Occupational Safety and Health Administration Union Walk Around Rule (In Effect, Pending Ongoing
Litigation)
The Occupational Safety and Health Administration (OSHA) rule allowing workers to select a union
representative to accompany OSHA inspectors walking around employers’ workplaces – regardless of
whether the workplace is unionized or the representative selected by the workers is an employee of the
business being inspected – took effect last year on May 31, 2024. The rule changes the previous
requirement that the representative accompanying the OSHA inspector must be an employee and could
present significant challenges for employers.
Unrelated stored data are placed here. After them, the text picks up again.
theorem witness_NoCommandReadsTheResponses :
    ∃ t t', exec (.decode 31 1) (bound [7] 1 []) = .next t ∧
      exec (.decode 31 1) { bound [7] 1 [] with
        out := [(0, 9)], status := .invalidWidth, result := 5, plan := layout 3 } = .next t' ∧
      t.status = .ok ∧ 4 * (Instr.target (.decode 31 1)).1 ≤ 3 ∧ 3 < 4 * (Instr.target (.decode 31 1)).2 :=
  ⟨_, _, rfl, rfl, rfl, by decide, by decide⟩

theorem witness_DecodeOfEncodeIsTheCommand :
    (Instr.layout 255).WellFormed ∧ (Instr.unpackOne 0 (2 ^ 32 - 1)).WellFormed ∧
    (Instr.unpackBatch 255 0).WellFormed ∧ (Instr.decode 255 (2 ^ 32 - 1)).WellFormed := by decide

theorem witness_EncodeOfDecodeIsTheWord : decodeWord 0x400000FFFFFFFFFF = .ok (.decode 255 0xFFFFFFFF) := by decide

theorem witness_OperandsAreTheFields : decodeWord 0x2000001F00000006 = .ok (.unpackOne 31 6) := by decide

theorem witness_IllegalWordsRaiseIllegalCommand :
    IllegalWord 0x0000000000000000 ∧ IllegalWord 0x5000000300000000 ∧ IllegalWord 0x4800000300000020 ∧
    IllegalWord 0x1000002000000001 ∧ ¬ IllegalWord 0x4000000300000020 ∧
    Issues (bound w3 32 [.command 0]) 0 [] := by decide

theorem witness_AssembledWordsAreTheFormula :
    (Instr.decode 255 (2 ^ 32 - 1)).WellFormed ∧ ¬ (Instr.layout 256).WellFormed := by decide

theorem witness_StraddlingIsCrossingTheWordEnd :
    legalWidth 3 ∧ straddles 3 10 = true ∧ straddles 3 9 = false ∧ legalWidth 7 ∧ (offset 7 31).2 + 7 = 32 := by decide

theorem witness_StraddlingRepeatsWithThePeriod :
    legalWidth 12 ∧ 2 % (32 / Nat.gcd 32 12) = 10 % (32 / Nat.gcd 32 12) ∧ 1 % 32 = 33 % 32 := by decide

theorem witness_ShiftAlignsAWholeField :
    legalWidth 1 ∧ straddles 1 0 = false ∧ legalWidth 31 ∧ straddles 31 31 = false := by decide

theorem witness_PartWidthsOfAStraddlingField :
    legalWidth 2 ∧ legalWidth 31 ∧ straddles 31 1 = true ∧ straddles 31 30 = true := by decide

/-- For `BatchesAreWholeWords`, `StraddlingLanesAreCounted`, `UnpackBatchLanesAreFields` and `UnpackOneIsReadBits`,
whose one hypothesis is a legal width: the two ends of its range, and their neighbours. -/
theorem witness_LegalWidthStatements : legalWidth 1 ∧ legalWidth 31 ∧ ¬ legalWidth 0 ∧ ¬ legalWidth 32 := by decide

theorem witness_LayoutFillsThePlan :
    legalWidth 3 ∧ (offset 3 9).2 + 3 ≤ 32 ∧ ¬ (offset 3 10).2 + 3 ≤ 32 := by decide

theorem witness_PlanFieldsKeepTheirRanges :
    legalWidth 31 ∧ (layout 31).lanes[30].straddle = true ∧ (layout 31).lanes[31].straddle = false := by decide

theorem witness_DegenerateWidthsNeverStraddle :
    legalWidth 16 ∧ 16 ∈ [1, 2, 4, 8, 16] ∧ legalWidth 3 ∧ 3 ∉ [1, 2, 4, 8, 16] := by decide

theorem witness_MaskExtractMergeOnValues :
    (0x7FFFFFFF#32).toNat < 2 ^ 31 ∧ (0x3FFFFFFF#32).toNat < 2 ^ 30 ∧ (1#32).toNat < 2 ^ 1 ∧ 1 + 30 ≤ 31 := by decide

theorem witness_FixupRebuildsTheField : legalWidth 3 ∧ straddles 3 21 = true := by decide

theorem witness_UnpackBatchIsExtractOrFixup :
    (layout 3).lanes[0].straddle = false ∧ (layout 3).lanes[10].straddle = true := by decide

/-- The word `0x1…` of each row with a reserved bit set, for the first clause of the four command statements. -/
theorem witness_RaisesIllegal :
    IllegalWord 0x1000000300000001 ∧ CmdWord.opField 0x1000000300000001 = 1 ∧
    IllegalWord 0x2000010300000000 ∧ CmdWord.opField 0x2000010300000000 = 2 ∧
    IllegalWord 0x3000010300000000 ∧ CmdWord.opField 0x3000010300000000 = 3 ∧
    IllegalWord 0x4000010300000020 ∧ CmdWord.opField 0x4000010300000020 = 4 ∧
    Issues (bound w3 32 [.command 0x1000000300000001]) 0x1000000300000001 [] := by decide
The final rule is likely to increase union participation in the inspection process and could potentially be
problematic as representatives with unknown motives are now allowed to participate in inspections of
employers’ property. The rule also means sensitive information could potentially be shared with union
representatives, even in non-union workplaces, which could lead to increased union participation. There
have also been concerns raised that representatives may be more focused on finding violations rather
than working collaboratively to improve safety.
A coalition of business leaders have filed a lawsuit challenging the OSHA rule. The Trump administration
may review this rule and could potentially overturn the rule in the coming years.